Triarylmethanes and 9-arylxanthenes as prototypes amphihydric compounds for relating the stabilities of cations, anions and radicals by C-H bond cleavage and electron transfer

Abstract

Thermodynamic stability properties of 11 p-substituted trityl and seven 9-phenylxanthyl carbocations are reported in sulfolane and of their conjugate carbanions in DMSO. The cations are compared by calorimetric heats of hydride transfer from cyanoborohydride ion, their first and second reduction potentials, their pKs in aqueous sulfuric acid, 13C chemical shifts and free energies of methoxy exchange. Carbanions are compared by their heats and free energies (pKHA) of deprotonation and their first and second oxidation potentials. Radicals are compared by their oxidation and reduction potentials. Their bond dissociation energies are derived by alternative routes: from the carbocation and its reduction potential and from the carbanion and its oxidation potential. The various properties are correlated against each other and against appropriate Hammett-type substituent parameters. Correlations between the different measured properties reported here range from fair to excellent. Despite their importance as historic prototypes for the three trivalent oxidation states of carbon, trityl and xanthyl systems are atypical models for comparing transmission of electron demand in other series of carbocations, radicals or carbanions with significantly different structures. The 9-arylxanthyl series is especially poor because of its insensitivity to substituent effects.
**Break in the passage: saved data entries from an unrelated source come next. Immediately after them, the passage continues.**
-- ==== Sys2Proof/Machine/Flags.lean ====
section
/-! DEFINITION. The flags register FL (spec/10_state.md R19, R21; spec/42_alu.md R64). -/

namespace Sys2Proof.Machine

/-- FL with only E set. -/
def flagEqual : Byte := 0b00000001

/-- FL with only G set. -/
def flagGreater : Byte := 0b00000010

/-- FL with only L set. -/
def flagLess : Byte := 0b00000100

/-- The whole byte CMP writes: an unsigned comparison of `x = R[a]` with `y = R[b]`, G when register a is greater
(R19, R64). -/
def compareFlags (x y : Byte) : Byte :=
  if x.toNat = y.toNat then flagEqual
  else if x.toNat > y.toNat then flagGreater
  else flagLess

/-- The test of JEQ and JNE: FL equals the E pattern exactly, which is no mask test (R21, R83, R84). -/
def equalTaken (s : State) : Bool := s.fl == flagEqual

end Sys2Proof.Machine
end

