-- ==== Sys2Proof/Certificates/Slice0/Obligations.lean ====
section
/-! DEFINITION. The statements for the provers: what the spec's numbered rules say the machine does. Registers are
quantified as `RegIdx` and written as their index byte; index bytes 8..255 have a clause of their own. Where a rule
rests on a decision of the spec (spec/92_eei_decisions.md), the statement names it; the default opcode bytes are
decision D2 throughout, and the `OPC_ADDI` of a legal map is neither 0x00 nor 0xA1 (DEDUCED, log entry 3). -/

open Sys2Proof
open Sys2Proof.Machine

/-! ## Encoding -/

/-- Every instruction, with every operand byte, decodes from its encoding under every legal map, whatever bytes follow. -/
def Obligations.DecodeOfEncode : Prop :=
  ∀ (m : OpcodeMap) (i : Instr) (rest : List Byte), m.wf = true → decode m (encode m i ++ rest) = .ok (i, rest)

/-- Under every map, bytes that decode are the encoding of what they decode to, followed by what is left over. -/
def Obligations.EncodeOfDecode : Prop :=
  ∀ (m : OpcodeMap) (bytes rest : List Byte) (i : Instr),
    decode m bytes = .ok (i, rest) → bytes = encode m i ++ rest

/-- Words written out from the table of R42, one for each of the four formats and each instruction family. -/
def Obligations.WordsOfTheTableDecode : Prop :=
  decodeTableWord 8 0x01 = some .hlt ∧
  decodeTableWord 8 0x11 = some .ret ∧
  decodeTableWord 16 0x0747 = some (.prn 7) ∧
  decodeTableWord 16 0x0350 = some (.call 3) ∧
  decodeTableWord 16 0x0145 = some (.push 1) ∧
  decodeTableWord 24 0xFF0582 = some (.ldi 5 0xFF) ∧
  decodeTableWord 24 0x0102A0 = some (.add 2 1) ∧
  decodeTableWord 24 0x0600AC = some (.shl 0 6)

/-- R45: under every legal map exactly 235 bytes are no opcode; the default map is legal and has 0x00 and 0xA1 among
them, whatever `OPC_ADDI` is. That `OPC_ADDI` is neither is the model's reading (DEDUCED, log entry 3). -/
def Obligations.AllOtherBytesAreIllegal : Prop :=
  (∀ m : OpcodeMap, m.wf = true →
    ((List.range 256).filter (fun n => (m.lookup (BitVec.ofNat 8 n)).isNone)).length = 235) ∧
  defaultOpcodeMap.wf = true ∧
  defaultOpcodeMap.lookup 0x00 = none ∧
  defaultOpcodeMap.lookup 0xA1 = none

/-! ## The engine cycle -/

/-- R48: a fetch latches the bytes at PC, PC+1 and PC+2, modulo 256 (decision D5), and changes nothing else. -/
def Obligations.FetchLatchesThreeBytes : Prop :=
  ∀ s : State,
    fetch s = { s with
      ir := readByte s s.pc, latchA := readByte s (s.pc + 1), latchB := readByte s (s.pc + 2) } ∧
    (s.pc = 0xFE → (fetch s).latchA = readByte s 0xFF ∧ (fetch s).latchB = readByte s 0x00) ∧
    (s.pc = 0xFF → (fetch s).latchA = readByte s 0x00 ∧ (fetch s).latchB = readByte s 0x01)

/-- A step of a RUNNING machine whose fetched bytes decode runs that instruction, in range or not, on the state after
the fetch. That a step whose instruction halts (HLT, MOD by zero, an index of 8 or more) has loaded IR, A and B is the
model's reading (DEDUCED, log entry 8). -/
def Obligations.StepRunsDecodedInstruction : Prop :=
  ∀ (s : State) (i : Instr) (rest : List Byte),
    s.status = .running →
    decode s.params.opcodes [readByte s s.pc, readByte s (s.pc + 1), readByte s (s.pc + 2)] = .ok (i, rest) →
    step s = exec i (fetch s)

/-- R49: the opcode byte selects the handler of its row, which runs on the state after the fetch; a byte that no row has
changes only the status and the latches. That the halting step has loaded the latches is the model's reading (DEDUCED,
log entry 8). -/
def Obligations.DispatchByOpcode : Prop :=
  ∀ s : State, s.status = .running →
    (s.params.opcodes.wf = true → ∀ o : Op, s.params.opcodes.byteOf o = readByte s s.pc →
      ∃ i rest, i.op = o ∧ decode s.params.opcodes (fetchBytes s) = .ok (i, rest) ∧ step s = exec i (fetch s)) ∧
    ((∀ o : Op, s.params.opcodes.byteOf o ≠ readByte s s.pc) →
      step s = .next { fetch s with status := .halted .unknownOpcode })

/-- A RUNNING machine always has a next state, in which it is RUNNING or halted, and the host's queue, the host's replies
and the parameters are as before. That no step of a RUNNING machine takes an action of the host, a reset included, is
the model's choice (DESIGN CHOICE, log entry 5). -/
def Obligations.RunningStepAnswersNext : Prop :=
  ∀ s : State, s.status = .running →
    ∃ t, step s = .next t ∧ (t.status = .running ∨ ∃ why, t.status = .halted why) ∧
      t.hostQueue = s.hostQueue ∧ t.hostReplies = s.hostReplies ∧ t.params = s.params

/-- R93 (decisions D12, D13): a step that halts changes, beside the latches, only the status and, for a zero divisor, the
output port. That it has loaded the latches is the model's reading (DEDUCED, log entry 8). -/
def Obligations.HaltsArePrecise : Prop :=
  ∀ (s t : State) (why : HaltReason),
    s.status = .running → step s = .next t → t.status = .halted why →
    t = { fetch s with
      status := .halted why
      out := if why = .divByZero then s.out ++ [.divByZero] else s.out }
The effects of substituents on various properties which represent the stabilities of R+s correlate surprisingly well against those for corresponding R−s. Accordingly, compensating effects on the oxidation and reduction of a series of related R·s may lead to a nearly constant electron transfer energy and absolute hardness for the series. In contrast, the free energies for interconversion of the carbocations and carbanions which determine the gap between pK and pKHA are very sensitive to structural change. © 1997 John Wiley & Sons, Ltd.